Meditações no Salmo 128
Alguns textos das Escrituras, se entendidos literalmente, podem gerar um grande mal-estar no leitor. Esse mal-estar não é fruto de uma intenção maldosa – ou herética – de quem deseja deturpar o texto em prol de algum tipo de benefício próprio. Não. É um mal-estar justo e adequado frente a um tipo de religião que lê o texto de maneira inadequada. Por exemplo: imaginem aquele ou aquela que não se casou, que não tem uma esposa ou esposo, tão pouco filhos para juntar ao redor da mesa em um domingo ensolarado. Ou então o casal que não pode gerar filhos, ou que tentou e devido a circunstância misteriosas da existência a mulher sofreu um aborto espontâneo. Se tomadas ao pé da letra, deparar-se com as palavras do salmista pode significar algumas coisas. A falta de temor e zelo do Senhor, resultando no castigo divino e consequente falta de alegria e prosperidade na vida. Ou, quem sabe, se aquele ou aquela quem lê estiver confiante do seu compromisso com o Eterno, um grande nó na cabeça em virtude de se crer na literalidade bíblica.
Deixando essa leitura simplista, racionalista e tola de lado, acredito que o texto nos diz coisas fundamentais sobre a nossa espiritualidade. Primeiro: temer a Deus, reconhecendo a sabedoria inserida na lógica bíblica como grande norteadora da nossa caminhada é um caminho excelente. Não se trata de um caminho mágico, em que todos os problemas, dores ou sofrimentos serão eliminados. Essa ideia é infantil. Continuaremos enfrentando doenças, dificuldades e desafios gigantes, tendo ou não o temor de Deus. A questão é que ter no Eterno a fonte de sabedoria significa aprendermos a viver. E a vida que se vive com a sabedoria divina é uma vida mais abundante do que a outra. Ouvir e obedecer a Deus significa que estamos em um caminho inteligente, cheio de conhecimento e discernimento. Dessa forma, independente das circunstâncias, a felicidade estará próxima, a família estará unida (independente da configuração) e as bençãos do Senhor estarão sobre nós. Segundo ponto que o salmista nos faz pensar é a imagem utópica dessa cidade de Jerusalém.
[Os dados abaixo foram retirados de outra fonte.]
-- ==== Sys2Proof/Laws/Step.lean ====
section
/-! SUPPORT. What one step can be, said once: a completion of the held command, or a step of the outside world. -/

namespace Sys2Proof.Machine

theorem step_complete {s : State} (hb : s.phase = .busy) (hw : s.waiting = 0) : step s = engineStep s := by
  simp [step, hb, hw]

theorem step_waiting {s : State} {n : Nat} (hb : s.phase = .busy) (hw : s.waiting = n + 1) :
    step s = hostStep (s.withWaiting n) := by
  simp [step, hb, hw]

theorem step_idle {s : State} (hi : s.phase = .idle) : step s = hostStep s := by
  simp [step, hi]

theorem hostStep_nil {s : State} (h : s.inputs = []) : hostStep s = .next s := by
  simp [hostStep, h]

theorem hostStep_cons {s : State} {i : Input} {rest : List Input} (h : s.inputs = i :: rest) :
    hostStep s = serve (s.withInputs rest) i := by
  simp [hostStep, h]

/-- Every command has a meaning on every state: it completes (R42). -/
theorem exec_next (i : Instr) (s : State) : ∃ t, exec i s = .next t := by
  cases i <;> first | exact ⟨_, rfl⟩ | skip
  simp only [exec, execXfer]
  split <;> exact ⟨_, rfl⟩

/-- What one command's completion is: XFER's, a unit command's or a pipeline command's. -/
theorem exec_cases (i : Instr) (s : State) :
    i = .xfer ∨ (∃ engine, exec i s = .next (s.completeUnit engine)) ∨ (∃ rule, exec i s = .next (s.completePipe rule)) := by
  cases i <;> first | exact .inl rfl | exact .inr (.inl ⟨_, rfl⟩) | exact .inr (.inr ⟨_, rfl⟩)

theorem engineStep_decoded {s : State} {i : Instr} (h : decode s.cmd = .ok i) : engineStep s = exec i s := by
  simp [engineStep, h]

theorem engineStep_illegal {s : State} {r : DecodeReject} (h : decode s.cmd = .error r) :
    engineStep s = .next s.completeIllegal := by
  simp [engineStep, h]

@[simp] theorem State.withFetchWord_phase (s : State) (nbits w : Nat) : (s.withFetchWord nbits w).phase = .busy := rfl

@[simp] theorem State.withFetchWord_waiting (s : State) (nbits w : Nat) : (s.withFetchWord nbits w).waiting = 0 := rfl

@[simp] theorem State.withFetchWord_cmd (s : State) (nbits w : Nat) : (s.withFetchWord nbits w).cmd = tableWord nbits w := rfl

/-- The very next step after `withFetchWord` is the engine's step on that command word. -/
theorem step_withFetchWord (s : State) (nbits w : Nat) :
    step (s.withFetchWord nbits w) = engineStep (s.withFetchWord nbits w) :=
  step_complete rfl rfl

end Sys2Proof.Machine
end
Infelizmente o mundo não é perfeito. Os problemas são reais e concretos. Nem todos podem priorizar o bem-estar em volta de uma mesa farta, pois sequer casa tem. Mas percebam a imagem que o texto descreve. Uma cidade abençoada, gerações cheias de vigor e vida.
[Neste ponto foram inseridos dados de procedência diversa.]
theorem ConfigReg.word_fields (c : ConfigReg) :
    c.word.extractLsb' 0 2 = c.framing ∧ c.word.extractLsb' 2 2 = c.correction ∧ c.word.extractLsb' 4 3 = c.detection
      ∧ c.word.getLsbD 8 = c.traceEn := by
  have hbit (i : Nat) := c.observe_word (·.getLsbD i)
  have hfield (a n : Nat) := c.observe_word (·.extractLsb' a n)
  simp only [hbit, hfield, BitVec.getLsbD_append, BitVec.extractLsb'_append_eq_of_le, BitVec.extractLsb'_append_eq_right,
    Nat.reduceLeDiff, Nat.reduceSub]
  simp

theorem PadsReg.word_fields (p : PadsReg) :
    p.word.extractLsb' 0 8 = p.parityPad ∧ p.word.extractLsb' 16 16 = p.crcPad := by
  have hfield (a n : Nat) := p.observe_word (·.extractLsb' a n)
  simp only [hfield, BitVec.extractLsb'_append_eq_of_le, BitVec.extractLsb'_append_eq_right, Nat.reduceLeDiff, Nat.reduceSub]
  simp

theorem toNat_lengthWord (n : BitVec 20) : (lengthWord n).toNat = n.toNat := by
  rw [lengthWord, BitVec.toNat_setWidth, Nat.mod_eq_of_lt (n.isLt.trans (by decide))]

/-- Settles O11. -/
theorem statusWordHoldsItsFields : Obligations.StatusWordHoldsItsFields := by
  intro s
  obtain ⟨hbusy, hdone, hvalid, hcorr, h5, herr, hstage, h14, hoverrun, h16⟩ := s.statusWord_fields
  obtain ⟨hframing, hcorrection, hdetection, htrace⟩ := s.config.word_fields
  obtain ⟨hparity, hcrc⟩ := s.pads.word_fields
  refine ⟨⟨hbusy.trans ?phase, hdone, hvalid, hcorr.trans ?corr, h5, herr.trans ?err, hstage.trans ?stage, h14, hoverrun, h16⟩,
    s.diag.word_fields, ⟨hframing, hcorrection, hdetection, htrace, hparity, hcrc⟩,
    rfl, toNat_lengthWord _, toNat_lengthWord _, toNat_lengthWord _, rfl, ?csum, toNat_lengthWord _, toNat_lengthWord _,
    toNat_lengthWord _⟩
  case phase => cases s.phase <;> rfl
  case corr => cases s.corr <;> rfl
  case err => rcases s.err with _ | _ | _ <;> rfl
  case stage => rcases s.errStage with _ | _ | _ <;> rfl
  case csum =>
    rw [State.readTarget, BitVec.toNat_setWidth, Nat.mod_eq_of_lt (s.csumValue.isLt.trans (by decide))]

/-! ### What a write stores is what a read returns -/

theorem ConfigReg.word_ofWord (v : Word) : (ConfigReg.ofWord v).word = v &&& 0x0000017F := by
  refine BitVec.eq_of_getLsbD_eq fun i hi => ?_
  have hbit := (ConfigReg.ofWord v).observe_word (·.getLsbD i)
  rw [hbit, BitVec.getLsbD_and]
  simp only [BitVec.getLsbD_append]
  interval_cases i <;> simp [ConfigReg.ofWord]

theorem PadsReg.word_ofWord (v : Word) : (PadsReg.ofWord v).word = v &&& 0xFFFF00FF := by
  refine BitVec.eq_of_getLsbD_eq fun i hi => ?_
  have hbit := (PadsReg.ofWord v).observe_word (·.getLsbD i)
  rw [hbit, BitVec.getLsbD_and]
  simp only [BitVec.getLsbD_append]
  interval_cases i <;> simp [PadsReg.ofWord]

theorem lengthWord_lengthOfWord (v : Word) : lengthWord (lengthOfWord v) = v &&& 0x000FFFFF := by
  refine BitVec.eq_of_getLsbD_eq fun i hi => ?_
  rw [lengthWord, lengthOfWord, BitVec.getLsbD_setWidth, BitVec.getLsbD_and]
  interval_cases i <;> simp

/-- Settles O13. -/
theorem controlRegistersReadBackAsWritten : Obligations.ControlRegistersReadBackAsWritten := by
  intro s v hidle
  have hconfig : s.writeTarget v .config = s.writeConfig v := State.whenIdle_idle hidle (·.writeConfig v)
  have hpads : s.writeTarget v .pads = s.writePads v := State.whenIdle_idle hidle (·.writePads v)
  have hinLen : s.writeTarget v .inLen = s.writeInLen v := State.whenIdle_idle hidle (·.writeInLen v)
  rw [hconfig, hpads, hinLen]
  exact ⟨⟨ConfigReg.word_ofWord v, rfl⟩, ⟨PadsReg.word_ofWord v, rfl⟩, ⟨lengthWord_lengthOfWord v, rfl⟩⟩

end Sys2Proof.Machine
end

section
/-! ## The operands and the buffer windows (R40, R44, R52, R54, R55) -/
namespace Sys2Proof.Machine

/-! ### The operand strings -/

theorem BitMem.look_of_get_none {m : BitMem} {i : Nat} (h : m.get i = none) (draw : Nat) : m.look draw i = Config.anyBit draw i := by
  rw [BitMem.look, h, Option.getD_none]

theorem BitMem.read_getElem? (m : BitMem) {n i : Nat} (draw : Nat) (h : i < n) : (m.read n draw)[i]? = some (m.look draw i) := by
  rw [List.getElem?_eq_getElem (by rwa [BitMem.read_length]), BitMem.read_getElem]

/-- The string a command reads: each written bit as stored, each other bit the draw's free value. -/
theorem BitMem.read_bits (m : BitMem) (n draw : Nat) :
    (∀ i b, i < n → m.get i = some b → (m.read n draw)[i]? = some b) ∧
      (∀ i, i < n → m.get i = none → (m.read n draw)[i]? = some (Config.anyBit draw i)) :=
  ⟨fun i b hi h => by rw [BitMem.read_getElem? m draw hi, BitMem.look_of_get h],
    fun i hi h => by rw [BitMem.read_getElem? m draw hi, BitMem.look_of_get_none h]⟩

/-- Settles O19. -/
theorem inputOperandIsTheStoredString : Obligations.InputOperandIsTheStoredString := fun s =>
  ⟨⟨s.inString_length, fun _ => State.inString_of_holdsIn, BitMem.read_bits s.inBuf _ _⟩,
    ⟨s.outString_length, fun _ => State.outString_of_showsOut, BitMem.read_bits s.out _ _⟩⟩

/-! ### IN_DATA -/

theorem State.inWindow_bit (s : State) {k j : Nat} (hk : k < s.params.maxInBits / 32) (hj : j < 32) :
    (s.inWindow k).getLsbD (31 - j) = s.inBuf.look s.draws (32 * k + j) := by
  rw [State.inWindow, if_pos hk, windowWord_bit _ _ _ _ _ hj, if_pos rfl]

theorem State.inWindow_past (s : State) {k : Nat} (hk : s.params.maxInBits / 32 ≤ k) : s.inWindow k = 0 :=
  if_neg (Nat.not_lt.mpr hk)

/-- Two words are equal when they pack the same bits (R52). -/
theorem word_ext {v w : Word} (h : ∀ j < 32, v.getLsbD (31 - j) = w.getLsbD (31 - j)) : v = w :=
  BitVec.eq_of_getLsbD_eq fun i hi => by
    have := h (31 - i) (by omega)
    rwa [show 31 - (31 - i) = i by omega] at this

/-- A word of IN_DATA reads the same where its bits are the same. -/
theorem State.inWindow_congr {s t : State} {k : Nat} (hparams : t.params = s.params) (hdraws : t.draws = s.draws)
    (h : ∀ j < 32, t.inBuf.get (32 * k + j) = s.inBuf.get (32 * k + j)) : t.inWindow k = s.inWindow k := by
  by_cases hk : k < s.params.maxInBits / 32
  · refine word_ext fun j hj => ?_
    rw [s.inWindow_bit hk hj, t.inWindow_bit (hparams ▸ hk) hj, BitMem.look, BitMem.look, h j hj, hdraws]
  · rw [s.inWindow_past (Nat.le_of_not_lt hk), t.inWindow_past (hparams ▸ Nat.le_of_not_lt hk)]

section
variable {s : State} {k : Nat} (hk : k < s.params.maxInBits / 32) (v : Word)
include hk

theorem State.writeInWord_of_lt : s.writeInWord k v = { s with inBuf := s.inBuf.write (32 * k) (bitsOf v) } := if_pos hk

theorem State.writeInWord_get_inside {j : Nat} (hj : j < 32) :
    (s.writeInWord k v).inBuf.get (32 * k + j) = some (v.getLsbD (31 - j)) := by
  have hlen : j < (bitsOf v).length := by rwa [length_bitsOf]
  rw [State.writeInWord_of_lt hk, BitMem.get_write_inside _ _ _ _ hlen, List.getElem?_eq_getElem hlen, bitsOf_getElem,
    BitVec.getMsbD_eq_getLsbD, decide_eq_true hj, Bool.true_and]

theorem State.writeInWord_get_outside {i : Nat} (hi : i < 32 * k ∨ 32 * k + 32 ≤ i) :
    (s.writeInWord k v).inBuf.get i = s.inBuf.get i := by
  rw [State.writeInWord_of_lt hk]
  exact BitMem.get_write_outside _ _ _ _ (by rwa [length_bitsOf])

theorem State.writeInWord_inWindow : (s.writeInWord k v).inWindow k = v := by
  refine word_ext fun j hj => ?_
  rw [State.inWindow_bit _ (by rwa [State.writeInWord_params]) hj, BitMem.look_of_get (State.writeInWord_get_inside hk v hj)]

theorem State.writeInWord_inWindow_other {k' : Nat} (hne : k' ≠ k) : (s.writeInWord k v).inWindow k' = s.inWindow k' :=
  State.inWindow_congr (State.writeInWord_params s k v) (State.writeInWord_draws s k v) fun j hj =>
    State.writeInWord_get_outside hk v (by omega)

end

/-- Settles O17. -/
theorem inDataWordReadsBackAsWritten : Obligations.InDataWordReadsBackAsWritten := by
  intro s k v
  refine ⟨fun hidle hk => ?written, fun hk j hj => ⟨fun b hb => ?stored, fun hnone => ?free⟩,
    fun hk => ⟨s.inWindow_past hk, fun hidle => ?past⟩,
    fun hbusy => ?busy⟩
  case written =>
    have hwrite : s.writeTarget v (.inData k) = s.writeInWord k v := State.whenIdle_idle hidle (·.writeInWord k v)
    rw [hwrite]
    refine ⟨fun j => State.writeInWord_get_inside hk v, fun i => State.writeInWord_get_outside hk v, ?_,
      State.writeInWord_inWindow hk v, fun k' => State.writeInWord_inWindow_other hk v⟩
    rw [State.writeInWord_of_lt hk]
  case stored => rw [State.readTarget, s.inWindow_bit hk hj, BitMem.look_of_get hb]
  case free => rw [State.readTarget, s.inWindow_bit hk hj, BitMem.look_of_get_none hnone]
  case past =>
    rw [State.writeTarget, State.whenIdle_idle hidle, State.writeInWord, if_neg (Nat.not_lt.mpr hk)]
  case busy => rw [State.writeTarget_busy hbusy rfl, State.setOverrun_inBuf]

/-! ### OUT_DATA and the traces -/

/-- What a result window shows of a buffer that holds its string: the string's bits while IDLE, elsewhere free values, and 0 past
the capacity (R55). -/
theorem State.resultWindow_shows (s : State) {m : BitMem} {cap : Nat} {len : BitVec 20} (h : BufferInv m cap len) (k : Nat) :
    (s.params.maxOutBits / 32 ≤ k → s.resultWindow m len k = 0) ∧
      (k < s.params.maxOutBits / 32 → ∀ j, j < 32 →
        (s.phase = .idle → 32 * k + j < len.toNat → m.get (32 * k + j) = some ((s.resultWindow m len k).getLsbD (31 - j))) ∧
        ((s.phase = .busy ∨ len.toNat ≤ 32 * k + j) →
          (s.resultWindow m len k).getLsbD (31 - j) = Config.anyBit s.draws (32 * k + j))) := by
  refine ⟨fun hk => if_neg (Nat.not_lt.mpr hk), fun hk j hj => ?_⟩
  rw [State.resultWindow, if_pos hk, windowWord_bit _ _ _ _ _ hj]
  refine ⟨fun hidle hin => ?_, fun hhidden => ?_⟩
  · obtain ⟨b, hb⟩ := Option.isSome_iff_exists.mp (h.written _ hin)
    rw [if_pos (by simp [hidle, Phase.isBusy, hin]), BitMem.look_of_get hb, hb]
  · refine if_neg ?_
    obtain hbusy | hpast := hhidden
    · simp [hbusy, Phase.isBusy]
    · simp [Nat.not_lt.mpr hpast]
Portanto, uma sociedade em que tanto o bem-estar individual quanto o comunitário é próspero em sentido amplo da existência. Para além das literalidades, o texto nos convida para imaginar e contribuir com esse horizonte. Como como Jesus nos ensina, orar para que “venha o Teu reino”, “assim na terra, como no céu”.
Que a sabedoria do Altíssimo nos dê coragem para concretizar o sonho de Deus e vivermos a experiência do céu na terra a partir da sabedoria que procede do temor do Senhor.